__Task__: Write each line exactly, from the line that holds "at_ := positions s (inSweep s true)" through the final line of the material, and no other line.

__Material provided__:
-- ==== Sys2Proof/Safety/VecMem.lean ====
section
/-! DEFINITION. What the vector loads, stores, atomics and frames of majors 0x30 to 0x35 access: their positions, values, faults and places
(R151 to R167). -/

namespace Sys2Proof.Machine.Spec

/-! ## Accesses -/

/-- What one access of a vector memory instruction names, and the register group it moves. -/
structure VecAccess where
  acc : VAcc
  reg : BitVec 5
  /-- The operand checks hold (R24, R44, R154). -/
  legal : Bool
  claim : Claim
  /-- The accesses are performed in any order (R158). -/
  unord : Bool
  /-- The store goes to every replica (R160). -/
  multi : Bool
  /-- The positions accessed, in element order. -/
  at_ : List (Nat × Nat)
  /-- A store's value at a position. -/
  val : Nat → Nat → Nat

/-- The port that an access claims (R167). -/
def port (token : BitVec 3) : BitVec 5 := if token = 0 then 2 else 4

/-- Registers of the index group. -/
def indexRegs (s : State) (f : VForm) : List Nat := match f with | .indexed vi => regs s vi | _ => []

/-- The index operand names a group; the destination group of a load does not overlap it (R154). -/
def indexOk (s : State) (f : VForm) (vd : Option (BitVec 5)) : Bool :=
  match f with
  | .indexed vi => decide (Group s vi) && vd.all fun d => !decide (Overlap s d vi)
  | _ => true

/-- The positions of the tile that a predicate accepts, in element order. -/
def positions (s : State) (p : Nat → Nat → Bool) : List (Nat × Nat) := (tileOf s).filter fun q => p q.1 q.2

/-- Unit stride or strided addressing (R151, R152). -/
def stride (s : State) (idx : BitVec 5) : VForm := if idx = 0 then .unit else .strided (s.x idx).toInt

/-- A load of R156. -/
def formLoad (s : State) (f : VForm) (vd base : BitVec 5) (token : BitVec 3) (col conv : Bool) (mask : BitVec 3) (width : BitVec 2) :
    VecAccess :=
  let w := 2 ^ width.toNat
  { acc := { form := f, base := s.x base, token := token, col := col, w := w, perm := 0 }, reg := vd
    legal := decide (StartOk s ∧ Group s vd ∧ 8 * w = sewOf s) && indexOk s f (some vd)
    claim := { conv := conv, units := port token, cross := false, rv := indexRegs s f, rm := [mask.toNat], wv := regs s vd, wm := [] }
    unord := false, multi := false, at_ := positions s (activeAt s mask), val := fun _ _ => 0 }

/-- A store of R157 or R160. -/
def formStore (s : State) (f : VForm) (vs base : BitVec 5) (token : BitVec 3) (col conv : Bool) (mask : BitVec 3) (width : BitVec 2)
    (unord multi : Bool) : VecAccess :=
  let w := 2 ^ width.toNat
  { acc := { form := f, base := s.x base, token := token, col := col, w := w, perm := 1 }, reg := vs
    legal := decide (StartOk s ∧ Group s vs ∧ 8 * w = sewOf s) && indexOk s f none
    claim := { conv := conv, units := port token, cross := false, rv := regs s vs ++ indexRegs s f, rm := [mask.toNat], wv := [], wm := [] }
    unord := unord && !s.h.trap.status.mmstrong, multi := multi, at_ := positions s (activeAt s mask), val := fun j e => el s vs (8 * w) j e }

/-- A vector frame (R166): unit stride at SEW, unmasked, every position from `vstart`. -/
def formFrame (s : State) (store : Bool) (v base : BitVec 5) (token : BitVec 3) (conv : Bool) : VecAccess :=
  let w := sewOf s / 8
  { acc := { form := .unit, base := s.x base, token := token, col := false, w := w, perm := if store then 1 else 0 }, reg := v
    legal := decide (StartOk s ∧ Group s v)
    claim := { conv := conv, units := port token, cross := false, rv := if store then regs s v else [], rm := []
               wv := if store then [] else regs s v, wm := [] }
    unord := false, multi := false, at_ := positions s (inSweep s false), val := fun j e => el s v (8 * w) j e }

/-- A mask frame (R166): 128 words of 8 bytes; bit (j, i) of the mask is bit i mod 8 of byte 128j + i div 8. -/
def formMaskFrame (s : State) (store : Bool) (n base : BitVec 5) (token : BitVec 3) (conv : Bool) : VecAccess :=
  { acc := { form := .strided 0, base := s.x base, token := token, col := false, w := 8, perm := if store then 1 else 0 }, reg := n
    legal := store || decide (n ≠ 0)
    claim := { conv := conv, units := port token, cross := false, rv := [], rm := if store then [n.toNat] else []
               wv := [], wm := if store then [] else [n.toNat] }
    unord := false, multi := false, at_ := (List.range 128).map fun k => (0, k)
    val := fun _ k => ((List.range 64).map fun b =>
      if bitIn s.h.m (n.setWidth 3) ((64 * k + b) / 1024) ((64 * k + b) % 1024) then 2 ^ b else 0).sum }

/-- The vector loads and fills of a register group. -/
def vecLoadForm (i : Instr) (s : State) : Option VecAccess :=
  match i with
  | .vld vd base idx token col conv mask width => some (formLoad s (stride s idx) vd base token col conv mask width)
  | .vldIndexed vd base idx token col conv mask width => some (formLoad s (.indexed idx) vd base token col conv mask width)
  | .vfill vd base kind token conv => if kind = 0 then some (formFrame s false vd base token conv) else none
  | _ => none

/-- The vector stores and spills. -/
def vecStoreForm (i : Instr) (s : State) : Option VecAccess :=
  match i with
  | .vst vs base idx token col conv mask u width => some (formStore s (stride s idx) vs base token col conv mask width u false)
  | .vstIndexed vs base idx token col conv mask u width => some (formStore s (.indexed idx) vs base token col conv mask width u false)
  | .vstm vs base idx token conv mask u width => some (formStore s (stride s idx) vs base token false conv mask width u true)
  | .vstmIndexed vs base idx token conv mask u width => some (formStore s (.indexed idx) vs base token false conv mask width u true)
  | .vspill v base kind token conv =>
    some (if kind = 0 then formFrame s true v base token conv else formMaskFrame s true v base token conv)
  | _ => none

/-! ## Faults and places -/

/-- The first check of R155 that fails at a position: its cause and `tval`. -/
def accessFault (s : State) (a : VAcc) (j i : Nat) : Option (BitVec 9 × Word) :=
  let e := a.addr s j i
  let v : Word := BitVec.ofInt 64 e
  if a.token = 0 then
    if e < 0 ∨ 0x40000 < e + a.w then some (0x0E2, v) else if e % a.w ≠ 0 then some (0x0E0, v) else none
  else
    match s.h.pins.get a.token.toFin with
    | none => some (0x080, a.token.setWidth 64)
    | some p =>
      if v.toNat / 2 ^ 55 ≠ 0 ∧ v.toNat / 2 ^ 55 ≠ 511 then some (0x0E1, v)
      else if e % a.w ≠ 0 then some (0x0E0, v)
      else if e < p.base.toNat ∨ (p.base.toNat + p.len : Nat) < e + a.w then some (0x081, v)
      else if p.perms.getLsbD a.perm = false then some (0x082, v)
      else if a.perm = 2 ∧ (a.loc s j i).isHost = true then some (0x0E3, v)
      else none

/-- No access faults. -/
def NoFault (s : State) (f : VecAccess) : Prop := ∀ p ∈ f.at_, accessFault s f.acc p.1 p.2 = none

/-- What an element reads: the core's own scratchpad through k0, else what its harts see at the place (R143, R156). -/
def elementAt (s : State) (a : VAcc) (j i : Nat) : Nat :=
  if a.token = 0 then leOf (readByte s.c.sp) (a.addr s j i).toNat a.w
  else
    match a.loc s j i with
    | .dev pa => leOf (sees s s.agent) pa a.w
    | .host h => leOf (seesHost s s.agent) h a.w
    | .own o => leOf (readByte s.c.sp) o a.w
    | _ => 0

/-- No word with an uncorrectable error is read (R145, R250). -/
def elementClean (s : State) (a : VAcc) (j i : Nat) : Prop :=
  if a.token = 0 then ∀ x ∈ s.c.spBad, ¬ ((a.addr s j i).toNat / 4 ≤ x ∧ x ≤ ((a.addr s j i).toNat + a.w - 1) / 4)
  else
    match a.loc s j i with
    | .dev pa => poisonAt s pa a.w = none
    | .host h => hostRefuses s s.agent h false = false
    | _ => True

/-- Where a store element goes: on a replica page under `vstm` all four dies' replicas, else the place the core reaches (R157, R160). -/
def storePlaces (s : State) (f : VecAccess) : List (Loc × Nat) :=
  f.at_.flatMap fun q =>
    let e := (f.acc.addr s q.1 q.2).toNat
    match s.h.pins.get f.acc.token.toFin with
    | none => []
    | some p =>
      (if f.multi && p.isReplica e then [0, 1, 2, 3] else [dieOfAgent s.agent]).map fun d => (p.locate s.agent d e, f.val q.1 q.2)

/-- A byte of device memory after the elements have been written in order. -/
def devAfter (n : Nat) (l : List (Loc × Nat)) (f : Nat → Byte) (a : Nat) : Byte :=
  l.foldl (fun b p => match p.1 with | .dev pa => if pa ≤ a ∧ a < pa + n then byteOf p.2 (a - pa) else b | _ => b) (f a)

/-- A byte of host memory after the elements have been written in order. -/
def hostAfter (n : Nat) (l : List (Loc × Nat)) (f : Nat → Byte) (a : Nat) : Byte :=
  l.foldl (fun b p => match p.1 with | .host h => if h ≤ a ∧ a < h + n then byteOf p.2 (a - h) else b | _ => b) (f a)

/-- A byte of the scratchpad after the elements have been written in order. -/
def spAfter (s : State) (f : VecAccess) (a : Nat) : Byte :=
  f.at_.foldl (fun b q =>
    let e := (f.acc.addr s q.1 q.2).toNat
    if e ≤ a ∧ a < e + f.acc.w then byteOf (f.val q.1 q.2) (a - e) else b) (readByte s.c.sp a)

/-- Two positions of an access share no byte. -/
def Disjoint (s : State) (f : VecAccess) : Prop :=
  ∀ p ∈ f.at_, ∀ q ∈ f.at_, p ≠ q →
    f.acc.addr s p.1 p.2 + f.acc.w ≤ f.acc.addr s q.1 q.2 ∨ f.acc.addr s q.1 q.2 + f.acc.w ≤ f.acc.addr s p.1 p.2

/-! ## What has changed -/

/-- The hart after a vector-queue instruction has completed, which left it `g` otherwise. -/
def vectorHart (s : State) (c : Claim) (g : Hart) : Hart :=
  Hart.doneAt { g with
    convoy := convoyBefore s c ++ [{ addr := s.h.pc, units := c.units, vregs := c.wv, mregs := c.wm }]
    fresh := false, shape := { g.shape with vstart := 0 } } s.checkerNext (s.h.pc + 4)

/-- Only the executing hart has changed, and stores on their way may have been performed: every byte the core's harts see is the same. -/
def Reads (s t : State) (h : Hart) : Prop :=
  t.h = h ∧ (∀ k, k ≠ s.cur → t.hartOf k = s.hartOf k)
    ∧ (∀ a, sees t s.agent a = sees s s.agent a ∧ seesHost t s.agent a = seesHost s s.agent a)
    ∧ (∀ k, (t.coreOf k).sp = (s.coreOf k).sp) ∧ HostAsIn s t
    ∧ t = { s with harts := t.harts, cores := t.cores, mem := t.mem, poison := t.poison, hostMem := t.hostMem, hostif := t.hostif }

/-! ## Atomics -/

/-- The operation of an atomic at one element: its address, the old value and the addend give the new value and its flags (R162). -/
def atomOp (i : Instr) (s : State) : Option (Nat → Nat → Nat → Nat × Flags) :=
  let m := rndOf s.h.user.frm
  let add := fun (w : Nat) => some fun (_ c b : Nat) => (((c + b) % 2 ^ w, 0) : Nat × Flags)
  let pick := fun (p : Int → Int → Bool) => some fun (_ c b : Nat) => ((if p (sgn 32 c) (sgn 32 b) then c else b, 0) : Nat × Flags)
  let half := fun (f : FpFmt) (sr : Bool) (va c b : Nat) =>
    if sr then fAddSr f (srDraw s.h.user.srseed (BitVec.ofNat 64 va) (BitVec.ofNat 32 b)) c b else fAdd f m c b
  let pair := fun (f : FpFmt) (sr : Bool) => some fun (va c b : Nat) =>
    let lo := half f sr va (c % 2 ^ 16) (b % 2 ^ 16)
    let hi := half f sr (va + 2) (c / 2 ^ 16) (b / 2 ^ 16)
    ((hi.1 * 2 ^ 16 + lo.1, hi.2 ||| lo.2) : Nat × Flags)
  match i with
  | .vamoaddW .. | .vamoaddWDup .. => add 32
  | .vamoaddD .. | .vamoaddDDup .. => add 64
  | .vamominW .. | .vamominWDup .. => pick fun p q => decide (p ≤ q)
  | .vamomaxW .. | .vamomaxWDup .. => pick fun p q => decide (q < p)
  | .vamoaddF32 .. | .vamoaddF32Dup .. => some fun _ c b => fAdd .f32 m c b
  | .vamoaddF16 _ _ _ _ sr _ _ | .vamoaddF16Dup _ _ _ _ sr _ _ => pair .f16 sr
  | .vamoaddBf16 _ _ _ _ sr _ _ | .vamoaddBf16Dup _ _ _ _ sr _ _ => pair .bf16 sr
  | _ => none

/-- The access of a scatter-add atomic, and whether repeated addresses are permitted (R162 to R165). -/
def atomAccess (i : Instr) (s : State) : Option (VecAccess × Bool) :=
  let form := fun (w : Nat) (vs base idx : BitVec 5) (token : BitVec 3) (conv : Bool) (mask : BitVec 3) (dup : Bool) =>
    some (({ acc := { form := .indexed idx, base := s.x base, token := token, col := false, w := w, perm := 2 }, reg := vs
             legal := decide (StartOk s ∧ Group s vs ∧ Group s idx ∧ 8 * w = sewOf s)
             claim := { conv := conv, units := 4, cross := false, rv := regs s vs ++ regs s idx, rm := [mask.toNat], wv := [], wm := [] }
             unord := false, multi := false, at_ := positions s (activeAt s mask), val := fun j e => el s vs (8 * w) j e } : VecAccess), dup)
  match i with
  | .vamoaddW a b x t c m => form 4 a b x t c m false
  | .vamoaddD a b x t c m => form 8 a b x t c m false
  | .vamominW a b x t c m => form 4 a b x t c m false
  | .vamomaxW a b x t c m => form 4 a b x t c m false
  | .vamoaddF32 a b x t c m => form 4 a b x t c m false
  | .vamoaddF16 a b x t _ c m => form 4 a b x t c m false
  | .vamoaddBf16 a b x t _ c m => form 4 a b x t c m false
  | .vamoaddWDup a b x t c m => form 4 a b x t c m true
  | .vamoaddDDup a b x t c m => form 8 a b x t c m true
  | .vamominWDup a b x t c m => form 4 a b x t c m true
  | .vamomaxWDup a b x t c m => form 4 a b x t c m true
  | .vamoaddF32Dup a b x t c m => form 4 a b x t c m true
  | .vamoaddF16Dup a b x t _ c m => form 4 a b x t c m true
  | .vamoaddBf16Dup a b x t _ c m => form 4 a b x t c m true
  | _ => none

/-- Device memory and the flags gathered, after the element operations at a list of positions, in order. -/
def atomAfter (s : State) (f : VecAccess) (op : Nat → Nat → Nat → Nat × Flags) (l : List (Nat × Nat)) (m : Nat → Byte) : (Nat → Byte) × Flags :=
  l.foldl (fun p q =>
    match f.acc.loc s q.1 q.2 with
    | .dev pa =>
      let r := op (f.acc.addr s q.1 q.2).toNat (leOf p.1 pa f.acc.w) (f.val q.1 q.2)
      (patched p.1 pa f.acc.w r.1, p.2 ||| r.2)
    | _ => p) (m, 0)

/-! ## Chunk-wait loads (R161) -/

/-- A chunk-wait load: its access over every position of the sweep, its chunk mask, and the chunk of a position. -/
def chunkForm (i : Instr) (s : State) : Option (VecAccess × BitVec 3 × (Nat → Nat → Nat)) :=
  let form := fun (f : VForm) (vd base : BitVec 5) (token : BitVec 3) (col conv : Bool) (mc : BitVec 3) (width : BitVec 2) =>
    let a := formLoad s f vd base token col conv 0 width
    { a with claim := { conv := conv, units := port token, cross := true, rv := [], rm := [mc.toNat], wv := regs s vd, wm := [] }
             at_ := positions s (inSweep s true) }
  match i with
  | .vldCw vd base idx token col conv mc width =>
    some (form .unit vd base token col conv mc width, mc,
      fun j e => (s.x idx).toNat + (j * s.h.shape.vl.toNat + e) * 2 ^ width.toNat / 512)
  | .vldIndexedCw vd base idx token col conv mc width =>
    some (form (.indexed idx) vd base token col conv mc width, mc, fun j e => el s idx (sewOf s) j e / 512)
  | _ => none

/-- The chunk's bit of the chunk mask is 1. -/
def arrived (s : State) (mc : BitVec 3) (n : Nat) : Bool := bitIn s.h.m mc (n / 1024) (n % 1024)

end Sys2Proof.Machine.Spec
end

__Answer__:
             at_ := positions s (inSweep s true) }
  match i with
  | .vldCw vd base idx token col conv mc width =>
    some (form .unit vd base token col conv mc width, mc,
      fun j e => (s.x idx).toNat + (j * s.h.shape.vl.toNat + e) * 2 ^ width.toNat / 512)
  | .vldIndexedCw vd base idx token col conv mc width =>
    some (form (.indexed idx) vd base token col conv mc width, mc, fun j e => el s idx (sewOf s) j e / 512)
  | _ => none

/-- The chunk's bit of the chunk mask is 1. -/
def arrived (s : State) (mc : BitVec 3) (n : Nat) : Bool := bitIn s.h.m mc (n / 1024) (n % 1024)

end Sys2Proof.Machine.Spec
end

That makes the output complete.